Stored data
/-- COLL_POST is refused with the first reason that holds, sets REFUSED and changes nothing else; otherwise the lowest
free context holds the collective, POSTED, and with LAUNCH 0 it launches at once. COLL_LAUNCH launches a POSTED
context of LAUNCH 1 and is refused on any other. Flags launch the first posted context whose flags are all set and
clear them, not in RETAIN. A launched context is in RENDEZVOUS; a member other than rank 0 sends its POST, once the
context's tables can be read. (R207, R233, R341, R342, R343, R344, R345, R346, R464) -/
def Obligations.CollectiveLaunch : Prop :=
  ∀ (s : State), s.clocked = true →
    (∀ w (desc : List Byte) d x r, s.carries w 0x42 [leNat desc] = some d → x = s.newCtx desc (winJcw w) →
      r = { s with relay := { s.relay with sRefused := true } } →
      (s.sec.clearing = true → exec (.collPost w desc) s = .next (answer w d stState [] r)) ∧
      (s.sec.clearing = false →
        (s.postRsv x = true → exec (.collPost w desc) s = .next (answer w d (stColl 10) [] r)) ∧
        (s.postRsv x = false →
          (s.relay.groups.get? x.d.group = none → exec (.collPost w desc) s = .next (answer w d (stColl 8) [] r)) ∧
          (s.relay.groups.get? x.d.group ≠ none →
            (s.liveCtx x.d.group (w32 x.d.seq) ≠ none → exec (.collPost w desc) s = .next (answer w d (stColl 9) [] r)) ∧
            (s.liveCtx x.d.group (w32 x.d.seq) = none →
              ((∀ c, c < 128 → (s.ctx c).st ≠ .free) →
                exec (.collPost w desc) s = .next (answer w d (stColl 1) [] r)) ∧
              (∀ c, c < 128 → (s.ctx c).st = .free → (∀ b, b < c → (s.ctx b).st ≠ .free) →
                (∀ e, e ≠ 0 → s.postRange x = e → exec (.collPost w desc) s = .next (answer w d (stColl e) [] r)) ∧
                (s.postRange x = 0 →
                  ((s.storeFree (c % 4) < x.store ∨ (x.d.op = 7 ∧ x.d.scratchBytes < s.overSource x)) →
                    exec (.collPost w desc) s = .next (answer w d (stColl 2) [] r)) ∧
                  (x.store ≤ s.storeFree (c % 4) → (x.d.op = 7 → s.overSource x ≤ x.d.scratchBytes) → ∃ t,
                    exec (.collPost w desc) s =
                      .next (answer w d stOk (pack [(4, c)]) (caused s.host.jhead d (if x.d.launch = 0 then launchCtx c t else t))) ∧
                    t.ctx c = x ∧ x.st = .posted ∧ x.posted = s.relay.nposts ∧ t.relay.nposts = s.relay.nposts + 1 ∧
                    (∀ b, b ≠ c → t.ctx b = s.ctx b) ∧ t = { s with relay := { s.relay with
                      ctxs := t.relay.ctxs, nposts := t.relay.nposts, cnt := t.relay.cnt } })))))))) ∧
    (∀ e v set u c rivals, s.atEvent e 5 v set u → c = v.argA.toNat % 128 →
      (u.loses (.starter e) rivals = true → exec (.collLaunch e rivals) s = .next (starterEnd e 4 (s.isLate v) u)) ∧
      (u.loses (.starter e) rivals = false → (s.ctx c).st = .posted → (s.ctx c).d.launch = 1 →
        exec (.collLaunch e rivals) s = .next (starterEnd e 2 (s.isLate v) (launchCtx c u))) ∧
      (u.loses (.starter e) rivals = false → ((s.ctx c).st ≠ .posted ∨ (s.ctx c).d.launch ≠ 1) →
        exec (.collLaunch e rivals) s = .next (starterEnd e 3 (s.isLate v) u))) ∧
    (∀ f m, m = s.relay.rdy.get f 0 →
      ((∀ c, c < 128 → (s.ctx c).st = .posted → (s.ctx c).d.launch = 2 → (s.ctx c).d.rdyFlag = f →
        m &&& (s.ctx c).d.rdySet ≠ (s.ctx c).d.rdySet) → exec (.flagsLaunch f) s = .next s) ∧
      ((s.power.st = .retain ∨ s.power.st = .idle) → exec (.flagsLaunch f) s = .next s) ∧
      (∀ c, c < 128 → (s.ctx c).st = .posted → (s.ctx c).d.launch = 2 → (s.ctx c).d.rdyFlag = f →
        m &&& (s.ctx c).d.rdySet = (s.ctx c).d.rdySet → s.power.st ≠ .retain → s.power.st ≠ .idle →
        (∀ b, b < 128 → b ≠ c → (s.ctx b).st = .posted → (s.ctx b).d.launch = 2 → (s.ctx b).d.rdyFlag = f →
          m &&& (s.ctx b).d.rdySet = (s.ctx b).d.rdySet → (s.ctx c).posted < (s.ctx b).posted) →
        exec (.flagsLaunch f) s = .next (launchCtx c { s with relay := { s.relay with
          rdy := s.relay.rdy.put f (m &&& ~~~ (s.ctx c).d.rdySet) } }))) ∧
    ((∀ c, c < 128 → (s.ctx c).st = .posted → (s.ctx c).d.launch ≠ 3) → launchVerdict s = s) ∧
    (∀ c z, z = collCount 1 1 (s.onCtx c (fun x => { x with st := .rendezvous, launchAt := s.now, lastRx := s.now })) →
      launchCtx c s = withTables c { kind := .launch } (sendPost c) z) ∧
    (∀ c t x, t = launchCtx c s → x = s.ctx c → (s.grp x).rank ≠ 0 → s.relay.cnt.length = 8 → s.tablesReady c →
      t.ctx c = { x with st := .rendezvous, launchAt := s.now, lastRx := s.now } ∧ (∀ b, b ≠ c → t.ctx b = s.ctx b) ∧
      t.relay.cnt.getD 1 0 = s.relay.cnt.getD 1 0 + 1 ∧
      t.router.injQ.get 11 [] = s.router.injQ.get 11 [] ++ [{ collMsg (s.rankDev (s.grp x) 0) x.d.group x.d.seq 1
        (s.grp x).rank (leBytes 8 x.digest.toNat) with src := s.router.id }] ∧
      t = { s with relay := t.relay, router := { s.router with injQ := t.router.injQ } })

PROBLEM TO SOLVE
Up to and including the line with "free context holds", repeat the entries exactly, beginning at their first line.

SOLUTION TO THIS EXERCISE
/-- COLL_POST is refused with the first reason that holds, sets REFUSED and changes nothing else; otherwise the lowest
free context holds the collective, POSTED, and with LAUNCH 0 it launches at once. COLL_LAUNCH launches a POSTED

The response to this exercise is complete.